I like to think about mathematics through the lens of geometric representation theory, which roughly means that I take symmetry seriously and that I always want to realize symmetries as symmetries of some hopefully very geometric object. This perspective has its roots in attempts, dating from the early days of quantum mechanics, to promote symmetries of classical mechanical systems to quantum-mechanical symmetries, and the subsequent realization that "a representation...should be seen as a quantum object" (Witten, QFT & the Jones Polynomial).
Today, as we begin to understand some aspects of quantum field theory and string theory, we are seeing the development of new mathematical methods for packaging and describing the data that quantum, stringy, and perhaps also "brany" geometries assign to a spacetime.
Some very exciting work in this direction is Kevin Costello's description of local observables in perturbative quantum field theories using factorization algebras. This approach extends Jacob Lurie's famous result on the classification of topological field theories, and it admits close connections to other structures mathematicians have used to describe quantizations and quantum field theories.
One consequence of the new stringy approaches to geometry is the discovery of relations among prima facie different geometrical spaces which become manifest only at the stringy or brany level. For instance, one simple classical duality, which may be presented as a curiousity in a first course in electromagnetism, is "electric-magnetic duality," the statment that Maxwell's equations of electromagnetism look the same under a certain switching of the electric and magnetic fields; this duality, in a stronger form, reoccurs throughout supersymmetric gauge theory and ultimately underlies the geometric Langlands correspondence. Other new kinds of quantum duality are at play in the rapidly growing field of cluster geometry and its veritable zoo of examples and associated structures (Hall algebras, Donaldson-Thomas invariants, and higher Teichmüller spaces, to name just a few).
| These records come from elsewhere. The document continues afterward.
-- ==== Sys2Proof/Machine/Reception.lean ====
section
/-! DEFINITION. The ends of receptions and what follows from them (R134–R136, R194, R196, R207): the AGCs of a receive set,
the capture's trigger, withheld measurements. -/

namespace Sys2Proof.Machine

/-- A capture trigger of R207 while capture is armed: 1 declaration, 2 abort, 3 header failure, 4 tick, 5 saturation
release. Capture begins. -/
def Block.captureTrigger (b : Block) (kind : Nat) : Block :=
  if b.get R.PHY_CAP_STAT_STATE = 1 ∧ (b.get R.PHY_CAP_CTRL_TRIG = kind) then
    let b : Block := { b with phy := { b.phy with capTrigger := true, capPost := 0 } }
    (b.set R.PHY_CAP_STAT_STATE 2).set R.PHY_CAP_STAT_UNITS b.phy.capture.length
  else b

/-- The receive chain of a port and band. -/
def Block.chain (b : Block) (band p : Nat) : Chain := Tab.get {} b.front.chains (2 * p + band)

/-- Change a receive chain. -/
def Block.modChain (b : Block) (band p : Nat) (f : Chain → Chain) : Block :=
  { b with front := { b.front with chains := Tab.modify {} b.front.chains (2 * p + band) f } }

/-- AGC_TARGET of a port and band (R132). -/
def Block.agcTarget (b : Block) (band p : Nat) : Nat :=
  if band = 0 then b.get (R.LFE_AGC_CFG_TARGET_H p) else b.get (R.LFE_AGC_CFG_TARGET_L p)

/-- AGC_FROZEN of a port and band (R148). -/
def Block.setFrozen (b : Block) (band p v : Nat) : Block :=
  if band = 0 then b.set (R.LFE_STAT_AGC_FROZEN_H p) v else b.set (R.LFE_STAT_AGC_FROZEN_L p) v

/-- An AGC freezes (R134); the gate's reference takes the frame's power and the target of this moment (R137). Where it is frozen
already nothing changes. -/
def Block.freeze (b : Block) (band p power : Nat) : Block :=
  if b.frozen band p then b
  else
    let target := b.agcTarget band p
    (b.setFrozen band p 1).modChain band p (fun c => { c with frame := power, target := target })

/-- Release the AGCs of some ports (R135). -/
def Block.unfreeze (b : Block) (band : Nat) (ports : List Nat) : Block :=
  b.forEach ports (fun b p => b.setFrozen band p 0)

/-- A reception that is not between two segments holds the AGC of a port and band (R134, R187). -/
def Block.holds (b : Block) (band p : Nat) : Bool :=
  b.phy.rx.any (fun r => r.band == band && r.stage != 3 && !r.paused && r.ports.contains p)

/-- Release the AGCs of a receive set that no other reception holds (R135). -/
def Block.releaseAgc (b : Block) (band : Nat) (ports : List Nat) : Block :=
  b.unfreeze band (ports.filter (fun p => !b.holds band p))

/-- A frame has ended (R135): its AGCs are released; in a collect slot they stay frozen to the slot's end. -/
def Block.endReception (b : Block) (r : Reception) : Block :=
  let b := { b with phy := { b.phy with rx := b.phy.rx.erase r } }
  if r.held then b else b.releaseAgc r.band r.ports

/-- A TIMING frame gives no measurement (R196, R223): the next TIMING frame to its sender reports it as withheld. -/
def Block.timingWithheld (b : Block) (band p src cause : Nat) : Block :=
  let b := ((b.set R.PHY_TIMWH_LAST_CAUSE cause).set R.PHY_TIMWH_LAST_PORT p).set R.PHY_TIMWH_LAST_BAND band
  let b := (b.set R.PHY_TIMWH_LAST_TICK_TAG b.tickTag).count R.PHY_TIM_WITHHELD_COUNT R.PHY_RX_TROUBLE_TIM_WITHHELD
  { b with time := { b.time with peers := b.time.peers.map (fun e => if e.1 = src then (e.1, { e.2 with lastRx := none }) else e) } }

/-- A reception is aborted (R135, R194): its AGCs are released, also in a collect slot; a TIMING frame is withheld as not
delivered (R196); a capture that waits for an abort begins (R207). The caller counts the abort under its own cause. -/
def Block.abortReception (b : Block) (r : Reception) : Block :=
  let b := { b with phy := { b.phy with rx := b.phy.rx.erase r } }
  let b := (b.releaseAgc r.band r.ports).captureTrigger 2
  if r.stage = 2 ∧ r.hdr.ftype = 4 then b.timingWithheld r.band r.port r.hdr.src 1 else b

/-- Receptions end at entry to M8 or M9 (R136, R194). -/
def Block.abortReceptions (b : Block) : Block :=
  let b := b.forEach (b.phy.rx.filter (fun r => r.stage != 3)) (fun b r => (b.abortReception r).bump R.PHY_ABORT_OTHER_COUNT)
  { b with phy := { b.phy with rx := [] } }

/-- A transmission preempts the frozen receptions of its band that hold one of its ports (R136): each is reported
once. -/
def Block.preempt (b : Block) (band : Nat) (ports : List Nat) : Block :=
  b.forEach (b.phy.rx.filter (fun r => r.band == band && r.stage != 3 && !r.paused && r.ports.any (fun p => ports.contains p)))
    (fun b r => (b.abortReception r).count R.PHY_ABORT_OTHER_COUNT R.PHY_RX_TROUBLE_PREEMPTED)

end Sys2Proof.Machine
end

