-- ==== Sys2Proof/Machine/Decoder.lean ====
section
/-! DEFINITION. Decoding and erasures (R130, R191–R193): copies of a bit and their erasure, the layered min-sum decoder, blocks
and payloads from soft values, erased fractions and their limits. -/

namespace Sys2Proof.Machine

/-- A copy is erased (R130, R191): on every receive port all samples of its symbol carry OVR or are suppressed, or, in the
timing and control class and where the port's GATE_DATA is 1, carry GATE; or they are lost. A symbol is erased where
every one of its samples is (assumption 126). -/
def SoftBit.erased (x : SoftBit) (control : Bool) (gateData : List Bool) : Bool :=
  x.lost || (!x.marks.isEmpty && x.marks.zipIdx.all (fun e =>
    e.1 == 1 || (e.1 == 2 && (control || gateData.getD e.2 false))))

/-- A copy's soft value (R191): −7 to +7, 0 where it is erased. -/
def SoftBit.value (x : SoftBit) (control : Bool) (gateData : List Bool) : Int :=
  if x.erased control gateData then 0 else max (-7) (min 7 x.soft)

/-- The copies of each of a block's `n` transmitted positions (R172): copy r has position i at i − r · ceil(n / R). -/
def copiesOf (n rep : Nat) (l : List SoftBit) : List (List SoftBit) :=
  let step := ceilDiv n rep
  (List.range n).map (fun i =>
    (List.range rep).filterMap (fun r => l[r * n + (i + rep * n - r * step) % n]?))

/-- A position's combined soft value (R191): the sum of its copies, saturating at ±63. -/
def combine (control : Bool) (gateData : List Bool) (l : List SoftBit) : Int :=
  l.foldl (fun a x => max (-63) (min 63 (a + x.value control gateData))) 0

/-- A position is erased: every copy was (R193). -/
def positionErased (control : Bool) (gateData : List Bool) (l : List SoftBit) : Bool :=
  l.all (fun x => x.erased control gateData)

/-- The entries of block row `r` of a parity-check matrix (R169): block column and shift. -/
def ldpcEntries (z rate r : Nat) : List (Nat × Nat) :=
  let mb := ldpcRows rate
  let kb := 24 - mb
  let w := if rate ≤ 1 then 4 else 3
  let info := ((List.range kb).filter (fun c => (r + c) % mb < w)).map (fun c => (c, (17 * r * (2 * c + 1) + 5 * c * c) % z))
  let first := if r = 0 ∨ r + 1 = mb then [(kb, 1)] else if r = mb / 2 then [(kb, 0)] else []
  let rest := ((List.range mb).filter (fun j => 1 ≤ j ∧ (r + 1 = j ∨ r = j))).map (fun j => (kb + j, 0))
  info ++ first ++ rest

/-- The hard decisions of a block column as a number, position i in bit i. -/
def hardColumn (l : List Int) : Nat := (l.zipIdx.map (fun e => if e.1 < 0 then 2 ^ e.2 else 0)).sum

/-- The hard decisions meet every check (R192). -/
def syndromeZero (z rate : Nat) (cols : List (List Int)) : Bool :=
  let hard := cols.map hardColumn
  (List.range (ldpcRows rate)).all (fun r =>
    ((ldpcEntries z rate r).map (fun e => rotBlock z e.2 (hard.getD e.1 0))).foldl (· ^^^ ·) 0 == 0)

/-- The two smallest magnitudes of a check's inputs. -/
def minTwo (l : List Int) : Nat × Nat :=
  l.foldl (fun m x =>
    let a := x.natAbs
    if a < m.1 then (a, m.1) else if a < m.2 then (m.1, a) else m) (2 ^ 400, 2 ^ 400)

/-- The messages of one check to its bits (R192): the product of the other signs, the least of the other magnitudes. -/
def checkMessages (l : List Int) : List Int :=
  let m := minTwo l
  let odd := (l.filter (fun x => x < 0)).length % 2 == 1
  l.map (fun x =>
    let mag : Int := if x.natAbs = m.1 then m.2 else m.1
    if odd != decide (x < 0) then -mag else mag)

/-- Rows and columns exchanged, for `n` columns. -/
def transposeOf (n : Nat) (l : List (List Int)) : List (List Int) := (List.range n).map (fun i => l.map (fun x => x.getD i 0))

/-- One layer (R192): the block row's messages are taken back, made anew and added. -/
def layer (z : Nat) (entries : List (Nat × Nat)) (msgs : List (List Int)) (cols : List (List Int)) :
    List (List Int) × List (List Int) :=
  let ins := entries.zipIdx.map (fun e =>
    List.zipWith (fun x m => x - m) ((cols.getD e.1.1 []).rotateLeft e.1.2) (msgs.getD e.2 (List.replicate z 0)))
  let outs := transposeOf entries.length ((transposeOf z ins).map checkMessages)
  (outs, entries.zipIdx.foldl (fun cols e =>
    cols.set e.1.1 ((List.zipWith (fun x m => x + m) (ins.getD e.2 []) (outs.getD e.2 [])).rotateRight e.1.2)) cols)

/-- One iteration over all layers in order. -/
def layers (z rate : Nat) (msgs : List (List (List Int))) (cols : List (List Int)) : List (List (List Int)) × List (List Int) :=
  (List.range (ldpcRows rate)).foldl (fun s r =>
    let (m, c) := layer z (ldpcEntries z rate r) (s.1.getD r []) s.2
    (s.1.set r m, c)) (msgs, cols)

/-- Layered min-sum decoding for up to `n` iterations, stopped early at a zero syndrome (R192): the values, and whether the
block has converged. -/
def minSum (z rate : Nat) : Nat → List (List (List Int)) → List (List Int) → List (List Int) × Bool
  | 0, _, cols => (cols, syndromeZero z rate cols)
  | n + 1, msgs, cols =>
    if syndromeZero z rate cols then (cols, true)
    else
      let (msgs, cols) := layers z rate msgs cols
      minSum z rate n msgs cols

/-- Decode one block (R170, R191, R192) of `info` information bits from the values of its transmitted positions: the
information bits, and whether it has converged. Fillers are known zeros. -/
def decodeBlock (iter z rate info : Nat) (l : List Int) : List Bool × Bool :=
  let kb := 24 - ldpcRows rate
  let full := l.take info ++ List.replicate (kb * z - info) (2 ^ 300) ++ l.drop info
  let (cols, ok) := minSum z rate iter (List.replicate (ldpcRows rate) []) (parts z 24 full)
  ((cols.flatten.take info).map (fun x => decide (x < 0)), ok)

/-- Bytes from bits in transmission order (R4). -/
def bytesOf : Nat → List Bool → List Byte
  | 0, _ => []
  | n + 1, l => BitVec.ofNat 8 (boolsToNat (l.take 8)) :: bytesOf n (l.drop 8)

/-- What the decoders make of some bits: the information bits, the blocks that did not converge, the erased positions and the
transmitted ones of the block with the largest erased fraction. -/
structure Decoded where
  bits : List Bool
  fails : Nat
  erased : Nat
  sent : Nat

/-- The erased fraction × 2⁸. -/
def Decoded.eps (d : Decoded) : Nat := d.erased * 256 / max d.sent 1

/-- Decode one block of `info` information bits from the copies of its positions. -/
def decodeCopies (iter z rate rep info : Nat) (control : Bool) (gateData : List Bool) (l : List SoftBit) : Decoded :=
  let n := info + ldpcRows rate * z
  let copies := copiesOf n rep l
  let (bits, ok) := decodeBlock iter z rate info (copies.map (combine control gateData))
  { bits := bits, fails := if ok then 0 else 1, erased := (copies.filter (positionErased control gateData)).length, sent := n }

/-- Put two decoded blocks together. -/
def Decoded.append (a c : Decoded) : Decoded :=
  let w := decide (a.erased * max c.sent 1 < c.erased * max a.sent 1)
  { bits := a.bits ++ c.bits, fails := a.fails + c.fails
    erased := if w then c.erased else a.erased, sent := if w then c.sent else a.sent }

/-- The information bits of block `k` of a payload of `len` bytes (R171). -/
def blockBits (rate len k : Nat) : Nat :=
  if 8 * (len + 4) ≤ 288 then 8 * (len + 4) else blockInfo rate - (2304 - blockSent rate len k)

/-- The blocks of a payload from block `k` on. -/
def decodeBlocks (iter rate rep len : Nat) (control : Bool) (gateData : List Bool) : Nat → Nat → List SoftBit → Decoded
  | 0, _, _ => { bits := [], fails := 0, erased := 0, sent := 0 }
  | n + 1, k, l =>
    let short := decide (8 * (len + 4) ≤ 288)
    let take := rep * blockSent rate len k
    let d := decodeCopies iter (if short then 24 else 96) (if short then 0 else rate) rep (blockBits rate len k) control gateData
      (l.take take)
    d.append (decodeBlocks iter rate rep len control gateData n (k + 1) (l.drop take))

/-- The bytes of a payload with its CRC-32 from its bits' copies (R171, R191, R192). -/
def decodePayload (iter mode len : Nat) (control : Bool) (gateData : List Bool) (l : List SoftBit) : Decoded :=
  decodeBlocks iter (modeRate mode) (modeRep mode) len control gateData (payloadBlocks (modeRate mode) len) 0 l

/-- The bits of a frame from its segments (R178); those of a segment that was not found are lost (R187). -/
def gather (segs : List (List SoftBit)) (missed : List Nat) : List SoftBit :=
  let g := segs.length
  (List.range (segs.map List.length).sum).map (fun i =>
    let x := (segs.getD (i % g) []).getD (i / g) { soft := 0, lost := true }
    if missed.contains (i % g) then { x with lost := true } else x)

/-- ε_max of an LDPC rate in 10⁻³ (R193). -/
def epsMax (rate : Nat) : Nat := match rate with | 0 => 444 | 1 => 259 | 2 => 167 | _ => 74

/-- `erased` of `sent` positions exceed a block's limit (R193): the lower of the class limit × 2⁻⁸ and ε_max of its rate. A
class limit of 0 aborts at the first erased position. -/
def exceedsLimit (cls rate erased sent : Nat) : Bool :=
  decide (cls * sent < erased * 256) || decide (epsMax rate * sent < erased * 1000)

/-- GATE_DATA of the receive set (R140). -/
def Block.gateData (b : Block) (r : Reception) : List Bool := r.ports.map (fun p => (b.gateReg r.band p).testBit 1)

/-- The header's bytes from its 544 positions (R170, R192), as timing and control class (assumption 127). -/
def Block.decodeHeader (b : Block) (l : List SoftBit) : Decoded :=
  decodeCopies (b.get R.PHY_DEC_ITER) 24 0 1 256 true [] l

end Sys2Proof.Machine
end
My current research draws heavily from the class of geometric dualities with the collective name of "mirror symmetry:" physically, these result from the discovery that sometimes different superstring theories, after compactification on different manifolds, can produce the same quantum field theories. The corollary that the corresponding categories of boundary conditions (D-branes) should be equivalent suggests Maxim Kontsevich's Homological Mirror Symmetry program. Its central idea is that all the symplectic geometry of a symplectic manifold, encompassed by its category of "A-branes," ought to be equivalent to the algebraic geometry of a certain "mirror" algebraic variety, as encompassed by its category of "B-branes."
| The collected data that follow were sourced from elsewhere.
-- ==== Sys2Proof/Machine/Custody.lean ====
section
/-! DEFINITION. Custody and the Runudom host link (R345–R384), but for the register channel. -/

namespace Sys2Proof.Machine

/-- Cells of a message of `n` bytes with its journal prefix (R352). -/
def msgCost (n : Nat) : Nat := cellsOf (n + 16)

/-- Fields of a channel record (R383). -/
def Channel.peer (c : Channel) : Nat := leAt c.record 2 2
def Channel.peerChan (c : Channel) : Nat := leAt c.record 4 2
def Channel.lineClass (c : Channel) : Nat := leAt c.record 6 1
def Channel.txWindow (c : Channel) : Nat := leAt c.record 8 4
def Channel.rxWindow (c : Channel) : Nat := leAt c.record 12 4
def Channel.txQueue (c : Channel) : Nat := leAt c.record 16 2
def Channel.rxQueue (c : Channel) : Nat := leAt c.record 18 2
def Channel.present (c : Channel) : Bool := !c.record.isEmpty

/-- Journal cells in use outbound and inbound (R356). -/
def Channel.txUsed (c : Channel) : Nat := (c.outJ.map (fun m => msgCost m.2.length)).sum
def Channel.rxUsed (c : Channel) : Nat := (c.inJ.map (fun m => msgCost m.2.length)).sum

/-- A custody channel. -/
def Block.cus (b : Block) (c : Nat) : Channel := Tab.get {} b.custody.chans c

/-- CUS_WINDOW_USED follows the journal. -/
def Block.showWindow (b : Block) : Block :=
  b.set R.CUS_WINDOW_USED ((b.custody.chans.map (fun e => e.2.txUsed + e.2.rxUsed)).sum)

/-- Change the custody unit. -/
def Block.setCustody (b : Block) (u : CustodyUnit) : Block := { b with custody := u }

/-- Change a channel. -/
def Block.modCus (b : Block) (c : Nat) (f : Channel → Channel) : Block :=
  (b.setCustody { b.custody with chans := Tab.modify {} b.custody.chans c f }).showWindow

/-- The custody segment and its header values, with the settings of a segment of length 0 (R383). -/
def Block.cusSeg (b : Block) : List Byte := b.segment 5
def Block.ackHold (b : Block) : Nat := if b.cusSeg.isEmpty then 100 else leAt b.cusSeg 0x0E 2
def Block.hostPorts (b : Block) : Nat := if b.cusSeg.isEmpty then 4 else leAt b.cusSeg 6 1
def Block.regPorts (b : Block) : Nat := if b.cusSeg.isEmpty then 4 else leAt b.cusSeg 7 1
def Block.encaps (b : Block) : Nat := if b.cusSeg.isEmpty then 1 else leAt b.cusSeg 1 1

/-- The node's Ethernet address (R345): 0x02, then the low 40 bits of its EUI-64. -/
def etherAddr : Nat := 2 * 2 ^ 40 + ownEui % 2 ^ 40

/-- The node's own address in an encapsulation (R345): its Ethernet, IPv4 or IPv6 address, the last two from the segment or, where
that holds zero, from CUS_IP4 and CUS_IP6. -/
def Block.ownAddr (b : Block) (encap : Nat) : Nat :=
  let seg := b.cusSeg
  let ip6 := beNum (slice seg 0x20 16)
  if encap = 0 then etherAddr
  else if encap = 1 then (if leAt seg 0x18 4 = 0 then b.get R.CUS_IP4 else leAt seg 0x18 4)
  else if ip6 = 0 then b.get R.CUS_IP6 else ip6

/-- The EtherType or the UDP port of Runudom (R345, R383). -/
def Block.service (b : Block) (encap : Nat) : Nat :=
  if b.cusSeg.isEmpty then 0x88B5 else if encap = 0 then leAt b.cusSeg 2 2 else leAt b.cusSeg 4 2

/-- The host ports that are active in this mode (R70, R71, R437). A host's endpoint (R347) is a number: the port J in bits 1–0
(0 J1, 1 J2, 2 J3), the encapsulation of R345 in bits 3–2, the host's own source address above. -/
def Block.portUp (b : Block) (port : Nat) : Bool :=
  let j := port % 4
  decide (2 ≤ b.mode ∧ b.mode ≠ 9) && ((j == 2 && b.modl.j3) ||
    (decide (j < 2) && (b.modl.cages.getD j {}).powered && decide (3 ≤ b.mode ∧ b.mode ≠ 8 ∧ b.mode ≠ 11)))

/-- The encapsulation of a port number is enabled (R345). -/
def Block.encapOk (b : Block) (port : Nat) : Bool := decide (port / 4 % 4 < 3) && b.encaps.testBit (port / 4 % 4)

/-- The largest payload a port carries (R346). -/
def Block.portLimit (b : Block) (port : Nat) : Nat :=
  let jumbo := !b.cusSeg.isEmpty && (leAt b.cusSeg 0x0B 1).testBit (port % 4)
  let ip := match port / 4 % 4 with | 0 => 0 | 1 => 28 | _ => 48
  min 9000 ((if jumbo then 9216 else 1500) - 24 - ip)

/-- A message header of R348. -/
def runudom (type flags channel seq ack credit len epoch : Nat) : List Byte :=
  leBytes (16 + type) 1 ++ leBytes flags 1 ++ beBytes channel 2 ++ beBytes seq 4 ++ beBytes ack 4 ++ beBytes credit 4 ++
    beBytes len 2 ++ [0, 0] ++ beBytes epoch 4

/-- The credit the node offers on a channel (R355). -/
def Channel.credit (c : Channel) : Nat := c.txWindow - c.txUsed

/-- A message goes out of a port (R347); one that the port cannot carry waits (R346). -/
def Block.sendHost (b : Block) (port : Option Nat) (type channel seq ack credit flags : Nat) (payload : List Byte) : Block :=
  match port with
  | none => b
  | some p =>
    if b.portUp p = false then b
    else if b.portLimit p < payload.length then b.stick R.CUS_TROUBLE_HOST_OVERSIZE
    else b.emit (.host p (b.ownAddr (p / 4 % 4)) (b.service (p / 4 % 4)) (runudom type flags channel seq ack credit payload.length (b.get R.CUS_EPOCH) ++ payload))

/-- A message on a channel with its ACK and credit (R354, R355). -/
def Block.sendChan (b : Block) (c type seq : Nat) (payload : List Byte) : Block :=
  let ch := b.cus c
  (b.sendHost ch.port type c seq ch.accepted ch.credit 3 payload).modCus c (fun ch => { ch with ackDue := false })

/-- A pure ACK (R354). -/
def Block.sendAck (b : Block) (c : Nat) : Block := b.sendChan c 2 0 []

/-- HOST_ACK_TX: the ACK that is still due (R354), and DELIVERED (R363). -/
def Block.hostAckTx (b : Block) (c : Nat) : Block :=
  let ch := b.cus c
  let b := if ch.ackDue then b.sendAck c else b
  if ch.deliveredDue then
    (b.sendHost ch.port 10 c 0 ch.receipted 0 1 []).modCus c (fun ch => { ch with deliveredDue := false })
  else b

/-- The line custody header of R359. -/
def custodyHeader (channel kind frag seq total credit : Nat) : List Byte :=
  leBytes channel 2 ++ leBytes kind 1 ++ leBytes frag 1 ++ leBytes seq 4 ++ leBytes total 2 ++ [0, 0] ++ leBytes credit 4

/-- The fragments of a message as frame payloads (R359). -/
def Block.fragments (b : Block) (ch : Channel) (seq : Nat) (m : List Byte) : List (List Byte) :=
  let n := max 1 (ceilDiv m.length 4058)
  (List.range n).map (fun i =>
    meshPrefix ch.peer b.short 0 ++ custodyHeader ch.peerChan 1 (i + 16 * (n - 1)) seq m.length 0 ++
      (m.drop (4058 * i)).take 4058)

/-- Write fragment packets to the channel's TX_QUEUE; whether all were committed. -/
def Block.putFragments (b : Block) (c : Nat) (l : List (List Byte)) : Bool × Block :=
  let ch := b.cus c
  l.foldl (fun r p =>
    if r.1 then
      let b := r.2.put (ctxCustody c) ch.txQueue ch.peer 0 p
      (b.statusOf (ctxCustody c) == 7, b)
    else r) (true, b)

/-- The costs of the messages above PEER_SEQ up to a sequence (R360). -/
def Channel.outstanding (c : Channel) (seq : Nat) : Nat :=
  ((c.outJ.filter (fun m => serialAbove 32 m.1 c.peerSeq && !serialAbove 32 m.1 seq)).map (fun m => msgCost m.2.length)).sum

/-- Messages are queued for the line, in order, as far as R360 allows. -/
def Block.pumpLine (b : Block) (c : Nat) : Block :=
  let ch := b.cus c
  let first := match ch.outJ with | m :: _ => m.1 | [] => 0
  b.forEach (ch.outJ.filter (fun m => serialAbove 32 m.1 ch.lineSent)) (fun b m =>
    let ch := b.cus c
    if m.1 = (ch.lineSent + 1) % 2 ^ 32 ∧ (ch.outstanding m.1 ≤ ch.peerCredit ∨ m.1 = first) then
      let b := b.forEach (b.fragments ch m.1 m.2) (fun b p => b.sendMesh 1 ch.lineClass ch.peer p (queue := some ch.txQueue))
      b.modCus c (fun ch => { ch with lineSent := m.1 })
    else b)

/-- A RECEIPT for a channel (R359, R362). -/
def Block.sendReceipt (b : Block) (c : Nat) : Block :=
  let ch := b.cus c
  let p := meshPrefix ch.peer b.short 0 ++ custodyHeader ch.peerChan 2 0 ch.journalled 0 (ch.rxWindow - ch.rxUsed)
  (b.sendMesh 1 1 ch.peer p).modCus c (fun ch => { ch with receiptDue := false, window := ch.rxUsed })

/-- RECEIPT_TX (R362). -/
def Block.receiptTx (b : Block) (c : Nat) : Block := if (b.cus c).present ∧ (b.cus c).receiptDue then b.sendReceipt c else b

/-- The header of a received message (R348): type, flags, channel, SEQ, ACK, CREDIT, LENGTH, EPOCH and the payload. -/
structure HostMsg where
  type : Nat
  flags : Nat
  channel : Nat
  seq : Nat
  ack : Nat
  credit : Nat
  epoch : Nat
  payload : List Byte
  deriving DecidableEq, Repr

/-- A type suits its channel and the direction from the host (R349, R351). -/
def typeOk (type channel : Nat) : Bool :=
  let cus := decide (channel < 0x400)
  match type with
  | 1 => cus
  | 2 => cus || channel == 0xFFFF
  | 3 => cus || channel == 0xFFFF
  | 5 => cus || channel == 0xFFFF || channel == 0xFFFE
  | 7 => channel == 0xFFFF
  | _ => false

/-- A host message, or none where R349 rejects it. -/
def parseHost (l : List Byte) : Option HostMsg :=
  let v := leAt l 0 1
  let ch := beNum (slice l 2 2)
  let len := beNum (slice l 16 2)
  if l.length < 24 ∨ v / 16 ≠ 1 ∨ typeOk (v % 16) ch = false ∨ 9000 < len ∨ l.length - 24 < len then none
  else some { type := v % 16, flags := leAt l 1 1, channel := ch, seq := beNum (slice l 4 4), ack := beNum (slice l 8 4),
              credit := beNum (slice l 12 4), epoch := beNum (slice l 20 4), payload := (l.drop 24).take len }

/-- A rejected message (R349). -/
def Block.malformed (b : Block) : Block := b.count R.CUS_MALFORMED_COUNT R.CUS_TROUBLE_MALFORMED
Traditionally, the category of A-branes for a symplectic manifold was understood as a Fukaya category, a category with objects Lagrangian submanifolds (with some extra data) and A∞ structure determined by counts of holomorphic disks. But from a conjecture of Kontsevich (2009), with proof in development by Sheel Ganatra, John Pardon, and Vivek Shende, and following earlier work by David Nadler & Eric Zaslow in the case of cotangent bundles, we now understand that all the symplectic geometry of a Weinstein manifold is contained in its skeleton, a (generally singular) Lagrangian which is the stable set for Liouville flow. In particular, the Fukaya category of a manifold can be obtained from a certain cosheaf of categories on its skeleton. Families of highly structured Weinstein manifolds are likely to admit classes of skeleta which are organized in interesting ways; a major theme of my research is the search for the underlying geometric and categorical structure of these skeleta.
Currently, I'm thinking about, inter alia, the following topics:
Skeleta of holomorphic symplectic manifolds
Mirror symmetry for various kinds of hyper-Kähler spaces
Deformations of derived critical loci
Dimer models and mirror symmetry
I am on tenure as an NSF Graduate Fellow and am not teaching this semester.
During the beginning of this semester I ran a Derived Algebraic Geometry seminar, which is now on hiatus.
"Both students and intellectuals should study hard. In addition to the study of their specialized subjects, they must make progress both ideologically and politically, which means that they should study Marxism, current events and politics. Not to have a correct political point of view is like having no soul."